ZARATTINI: Non ne farei una questione confessionale e religiosa. Sia evangelici che cattolici votano Pt. Si vota in base alla situazione economica. L’85% dell’elettorato brasiliano è formato da persone il cui guadagno mensile va da zero a seicento reais (170 dollari). Indipendentemente dall’essere cattolico, evangelico o sincretista, quello che manca sulla tavola dei brasiliani è il pane e, come si dice qui da noi, nella casa dove manca il pane si discute sempre, ma nessuno ha mai ragione.
Ci sono dei nomi nel mondo cattolico brasiliano, anche del passato recente, ai quali si sente particolarmente legato?
ZARATTINI: Dom Hélder Câmara e dom Paulo Evaristo Arns. Sono figure molto importanti.
Il crimine organizzato, il narcotraffico è sempre più inarrestabile. Il gruppo di narcotrafficanti “Comando Vermelho”, una settimana prima del ballottaggio, ha scorrazzato liberamente mitragliando e lanciando granate nelle strade di Rio de Janeiro; uno degli obiettivi colpiti è stato il Palazzo del Governo. Queste operazioni paramilitari – secondo il vicedirettore della polizia federale di Rio de Janeiro, Alvaro Urbano – sono un cambiamento strutturale del narcotraffico brasiliano, il quale si starebbe organizzando secondo un modello paramilitare colombiano. Lei cosa ne pensa?
ZARATTINI: Il narcotraffico si reprime agendo dove si forma il potere economico dei narcotrafficanti, ossia con il lavaggio del denaro sporco. In Brasile abbiamo una legge contro il riciclaggio che non è applicata. In questo Paese non si perseguono i colletti bianchi che fanno transazioni miliardarie con i soldi dei narcotrafficanti. Basti pensare che nessuna banca denuncia depositi superiori ai 10mila reais (2300 dollari).
Lei è stato imprigionato e torturato dai militari durante la dittatura.
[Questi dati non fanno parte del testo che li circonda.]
-- ==== Sys2Proof/Laws/Begun.lean ====
section
/-!
SUPPORT. The device of a mailbox command that has begun: everything but the host interface is as before, so everything read from it is too.
-/
namespace Sys2Proof.Machine
open Sys2Proof
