/-- Settles O37: the commands of Towpath, and each event of its links, its LSAs and its routes. -/
theorem towpathLinks : Obligations.TowpathLinks := by
  unfold Obligations.TowpathLinks
  refine ⟨?wake, ?dormant, ?lost, ?restart, ?stay, ?disable, ?fabric, fun s ctx served => ?links, fun s ctx served => ?routes, fun s ctx served => ?devices,
    ?train, ?up, ?timeout, ?backoff, ?sleeper, fun d k i asleep room fits => wakeLink_requests asleep room fits, ?hello, ?lock, fun s => rfl, ?echo, ?flood, ?newer, ?older,
    fun s now => rfl, fun s => ⟨_, rfl, routeRecompute_routes _⟩, ?credit, ?slot⟩
  case wake =>
    rintro s ctx r _ _ _ z b served link cost enabled rfl rfl rfl on state wakes
    exact exec_served (body := towpathLink r) rfl served (towpathLink_ends (d := s.dev.begun ctx) link cost enabled ((linkOutcome_wakes on state).trans wakes))
  case dormant =>
    rintro s ctx r _ _ _ z b served link cost enabled rfl rfl rfl on state retrain wakes
    exact exec_served (body := towpathLink r) rfl served
      (towpathLink_ends (d := s.dev.begun ctx) link cost enabled ((linkOutcome_dormant on retrain state).trans wakes))
  case lost =>
    rintro s ctx r _ _ _ _ served link cost enabled rfl rfl rfl on up retrain rfl
    exact exec_served (body := towpathLink r) rfl served (towpathLink_ends (d := s.dev.begun ctx) link cost enabled (linkOutcome_lost on retrain up))
  case restart =>
    rintro s ctx r _ _ _ _ served link cost enabled rfl rfl rfl on state retrain rfl
    exact exec_served (body := towpathLink r) rfl served (towpathLink_ends (d := s.dev.begun ctx) link cost enabled (linkOutcome_restarts on retrain state))
  case stay =>
    rintro s ctx r _ _ _ _ served link cost enabled rfl rfl rfl on state kept rfl
    exact exec_served (body := towpathLink r) rfl served (towpathLink_ends (d := s.dev.begun ctx) link cost enabled (linkOutcome_stays on state kept))
  case disable =>
    rintro s ctx r _ _ _ _ _ served link cost enabled rfl rfl rfl off runs rfl rfl
    exact exec_served (body := towpathLink r) rfl served (towpathLink_ends (d := s.dev.begun ctx) link cost enabled (linkOutcome_disables off runs))
  case fabric =>
    rintro s ctx r _ served wait fixed free rfl
    exact exec_served (body := towpathFabric r) rfl served (towpathFabric_sets (d := s.dev.begun ctx) wait fixed free)
  case links => exact exec_served (body := fun ref d => d.complete ref .ok (topologyLinks d)) rfl served rfl
  case routes =>
    exact exec_served (body := fun ref d => d.complete ref .ok (topologyRoutes d)) rfl served
      (congrArg (fun b => (s.dev.begun ctx).complete (s.dev.refOf ctx) .ok b) (topologyRoutes_entries (s.dev.begun ctx)))
  case devices => exact exec_served (body := fun ref d => d.complete ref .ok (topologyDevices d)) rfl served rfl
  case train =>
    rintro s r _ _ _ _ _ link state length rfl mark crc rfl rfl rfl rfl waits
    refine exec_next rfl ((trainUnitRx_trains link state length mark crc).trans (if_neg ?_))
    rintro ⟨first, second⟩
    exact Bool.false_ne_true (waits.symm.trans (by rw [Bool.and_eq_true]; exact ⟨first, second⟩))
  case up =>
    rintro s r _ _ _ _ _ _ link state length rfl mark crc rfl rfl rfl rfl first second rfl
    exact exec_next rfl ((trainUnitRx_trains link state length mark crc).trans (if_pos ⟨first, second⟩))
  case timeout =>
    rintro s k now _ _ _ state past rfl rfl rfl
    exact exec_next rfl (trainingTimeout_ends state past)
  case backoff => exact fun s k now state past => exec_next rfl (if_pos ⟨state, past⟩)
  case sleeper => exact fun s k state => exec_next rfl (if_pos state)
  case hello => exact fun s k now up missed => exec_next rfl (if_pos ⟨up, missed⟩)
  case lock => exact fun s k now up => exec_next rfl (if_pos up)
  case echo =>
    rintro s r d _ _ _ _ _ _ _ _ _ accepted rfl rfl rfl rfl rfl rfl rfl rfl rfl
    exact exec_next rfl (helloRx_notes accepted)
  case flood => exact fun s now joined serves runs due => ⟨_, rfl, exec_next rfl (lsaPeriodic_floods joined serves runs due)⟩
  case newer =>
    rintro s r d _ _ _ accepted rfl other joined rfl newest rfl
    have fresh : d.lsaFresh (beAt r.payload 0 1) (d.lsaIn r) = true := lsaFresh_of_newer newest
    refine exec_next rfl ((lsaRx_newer accepted other joined fresh).trans (congrArg (Dev.lsaSentOn · r) ?_))
    rw [conflictNoted_eq]
    simp only [lsaClash_iff]
    unfold Dev.lsaHeld
    rw [if_pos fresh]
    rfl
  case older =>
    rintro s r d _ o accepted rfl other joined held stale
    have old : d.lsaFresh (beAt r.payload 0 1) (d.lsaIn r) = false := by
      unfold Dev.lsaFresh
      rw [held, Option.elim_some]
      exact stale
    have clash : d.lsaClash (beAt r.payload 0 1) (d.lsaIn r) = true ↔ o.unitId ≠ beAt r.payload 4 8 := by
      unfold Dev.lsaClash
      rw [held, Option.elim_some, bne_iff_ne]
      rfl
    refine exec_next rfl ((lsaRx_older accepted other joined old).trans ((conflictNoted_eq ..).trans ?_))
    exact congrArg (fun conflicts => ({ d with tow := { d.tow with conflicts } } : Dev)) (if_congr (and_congr_left' clash) rfl rfl)
  case credit => exact fun s k cls limit link up => exec_next rfl (congrArg (Dev.syncDrr · 0 isTowPoint) (if_pos ⟨up, link⟩))
  case slot =>
    rintro s k now _ _ u _ up pick rfl rfl rfl
    exact exec_next rfl (congrArg (Dev.syncDrr · now isTowPoint) (linkSlot_sends up pick))
end

section
/-!
PROOFS. The commands of the recorder (R426, R427, R429).
-/
namespace Sys2Proof.Machine
open Sys2Proof

variable {d : Dev} {ref : CmdRef}

/-! ### RECORDER_CONFIG (R427) -/

/-- The fields of GLOBAL are in range. -/
structure RecGlobalFields (r : RecGlobalReq) : Prop where
  ringMax : r.ring ≤ 2048
  ringWhole : r.ring % 64 = 0
  preMax : r.preMs ≤ 10000
  postMin : 1 ≤ r.postMs
  postMax : r.postMs ≤ 60000
  maxMin : r.postMs ≤ r.maxMs
  maxMax : r.maxMs ≤ 600000

/-- A GLOBAL in range that keeps the ring of a running recorder waits for the boundary. -/
theorem recGlobal_waits {r : RecGlobalReq} (kept : d.recd.set.run = true → r.ring = d.recd.set.ring) (fields : RecGlobalFields r) :
    recGlobal r ref d = d.recPend (.global ref r) := by
  obtain ⟨ringMax, ringWhole, preMax, postMin, postMax, maxMin, maxMax⟩ := fields
  have inRange : ¬ (2048 < r.ring ∨ r.ring % 64 ≠ 0 ∨ 10000 < r.preMs ∨ r.postMs = 0 ∨ 60000 < r.postMs ∨ r.maxMs < r.postMs ∨ 600000 < r.maxMs) := by omega
  have fine : recGlobalBad d r = none := (if_neg (fun bad => bad.2 (kept bad.1))).trans (if_neg inRange)
  unfold recGlobal
  rw [fine]

/-- A GLOBAL that is still valid at the boundary is taken over. -/
theorem applyRec_global {r : RecGlobalReq} (fine : recGlobalBad d r = none) : d.applyRec (.global ref r) =
    ((d.setRun { r with tevMask := r.tevMask % 16 }).resized).complete ref .ok (recResp ((d.setRun { r with tevMask := r.tevMask % 16 }).resized)) := by
  unfold Dev.applyRec
  dsimp only
  rw [fine]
Ultimamente Lula ha avuto dei forti consensi tra i militari. E il leader del Pt ha detto che i militari anche durante il periodo del generale Emílio Garrastazu Médici (1969-74), hanno sempre pensato le loro strategie all’interno di un progetto nazionale. Come si sente lei in relazione a queste dichiarazioni?
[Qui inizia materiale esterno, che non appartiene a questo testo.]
-- ==== Sys2Proof/Machine/EventCommands.lean ====
section
/-! DEFINITION. The commands that are events: the event's own effect (Events.lean), then the blocks and the link interface
settle (Settle.lean, Requests.lean) where the event can give them something to do. -/

namespace Sys2Proof.Machine

/-- PART_RESET_END (R171). -/
def execPartResetEnd (s : State) : Host.Outcome State Fault Refusal :=
  .next (s.partResetEnd.settle)

/-- REQUEST_REFUSED_AT_FRAMING (R163). -/
def execRequestRefusedAtFraming (transfer : List Byte) (s : State) : Host.Outcome State Fault Refusal :=
  .next (s.arrive (frame transfer))

/-- REPORT_TRANSFER_COMPLETE (R166). -/
def execReportTransferComplete (s : State) : Host.Outcome State Fault Refusal :=
  .next (s.reportComplete)

/-- LINK_RESET (R172). -/
def execLinkReset (s : State) : Host.Outcome State Fault Refusal :=
  .next (s.linkReset)

/-- LINK_CONFIGURED (R173). -/
def execLinkConfigured (s : State) : Host.Outcome State Fault Refusal :=
  .next (s.linkConfigured)

/-- POWER_ON (R173). -/
def execPowerOn (sfault : Bool) (sint : BitVec 8) (sreq : BitVec 4) (s : State) : Host.Outcome State Fault Refusal :=
  .next (State.powerOn s.pending s.free s.mem sfault sint sreq)

/-- POWER_ON_SRESET_END (R35). -/
def execPowerOnSresetEnd (s : State) : Host.Outcome State Fault Refusal :=
  .next (s.powerOnSresetEnd.settle)

/-- START_UP_FILL_DONE (R39). -/
def execStartUpFillDone (s : State) : Host.Outcome State Fault Refusal :=
  .next (s.startUpFillDone)

/-- CYCLE_END (R6). -/
def execCycleEnd (swait : List Bool) (swide : Bool) (lines : Word) (s : State) : Host.Outcome State Fault Refusal :=
  .next ((s.cycleEnd swait swide lines).settle)

/-- READY_TIMEOUT_EXPIRY (R5). -/
def execReadyTimeoutExpiry (swait : List Bool) (s : State) : Host.Outcome State Fault Refusal :=
  .next ((s.readyTimeout swait).settle)

/-- SFAULT_RISE (R9). -/
def execSfaultRise (s : State) : Host.Outcome State Fault Refusal :=
  .next (s.sfaultRise.settleLink)

/-- MEMORY_TURN_END (R41). -/
def execMemoryTurnEnd (s : State) : Host.Outcome State Fault Refusal :=
  .next (s.memoryTurnEnd.settle)

/-- MASTER_CYCLE_ADDRESS_PHASE (R18). -/
def execMasterCycleAddressPhase (space : Space) (address : BitVec 24) (shigh : Bool) (isWrite : Bool) (s : State) : Host.Outcome State Fault Refusal :=
  .next ((s.masterAddressPhase space address.toNat shigh isWrite).settle)

/-- MASTER_STROBE_RELEASE (R30). -/
def execMasterStrobeRelease (s : State) : Host.Outcome State Fault Refusal :=
  .next (s.masterStrobeRelease.settle)

/-- HANDBACK_TIMEOUT (R30). -/
def execHandbackTimeout (s : State) : Host.Outcome State Fault Refusal :=
  .next (s.handbackTimeout.settle)

/-- REFRESH_TIMER_EXPIRY (R32). -/
def execRefreshTimerExpiry (s : State) : Host.Outcome State Fault Refusal :=
  .next (s.refreshExpiry.settle)

/-- DELAY_EXPIRY (R63). -/
def execDelayExpiry (s : State) : Host.Outcome State Fault Refusal :=
  .next (s.delayExpiry.settle)

/-- AWAIT_TIMEOUT (R64). -/
def execAwaitTimeout (s : State) : Host.Outcome State Fault Refusal :=
  .next (s.awaitTimeout.settle)

/-- SCAN_INTERVAL_EXPIRY (R92). -/
def execScanIntervalExpiry (who : ScanOwner) (s : State) : Host.Outcome State Fault Refusal :=
  .next ((s.scanIntervalExpiry who).settle)

/-- SLOT_RESET_EXPIRY (R66). -/
def execSlotResetExpiry (s : State) : Host.Outcome State Fault Refusal :=
  .next (s.slotResetExpiry.settle)

/-- SREQ_ASSERT (R125). -/
def execSreqAssert (n : Fin 4) (s : State) : Host.Outcome State Fault Refusal :=
  .next ((s.sreqAssert n).settle)

/-- SREQ_DEASSERT (R125). -/
def execSreqDeassert (n : Fin 4) (s : State) : Host.Outcome State Fault Refusal :=
  .next ((s.sreqDeassert n).settle)

/-- CASCADE_TENURE_EXPIRY (R31). -/
def execCascadeTenureExpiry (n : Fin 4) (s : State) : Host.Outcome State Fault Refusal :=
  .next ((s.tenureExpiry n).settle)

/-- SINT_RISE (R104). -/
def execSintRise (n : Fin 8) (s : State) : Host.Outcome State Fault Refusal :=
  .next ((s.sintRise n).settle)

/-- WATCH_REST_EXPIRY (R147). -/
def execWatchRestExpiry (s : State) : Host.Outcome State Fault Refusal :=
  .next (s.watchRestExpiry.settle)

/-- SFAULT_FALL (R8). -/
def execSfaultFall (s : State) : Host.Outcome State Fault Refusal :=
  .next (s.sfaultFall)

/-- SINT_FALL (R104). -/
def execSintFall (n : Fin 8) (s : State) : Host.Outcome State Fault Refusal :=
  .next (s.sintFall n)

/-- MASTER_STROBE_ASSERT (R42). -/
def execMasterStrobeAssert (lines : Word) (s : State) : Host.Outcome State Fault Refusal :=
  .next ((s.masterStrobeAssert lines).settle)

end Sys2Proof.Machine
end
ZARATTINI: Lula non ha elogiato il governo Médici né il governo militare. Loro hanno tolto la libertà a milioni di brasiliani; hanno distrutto un’intera classe politica, hanno assassinato e torturato. Ma Lula ha osservato che i militari hanno almeno difeso il patrimonio nazionale e non l’hanno consegnato alle grandi corporazioni straniere come ha fatto il governo Cardoso, il quale in più aveva eliminato tutte le leggi a favore dei lavoratori.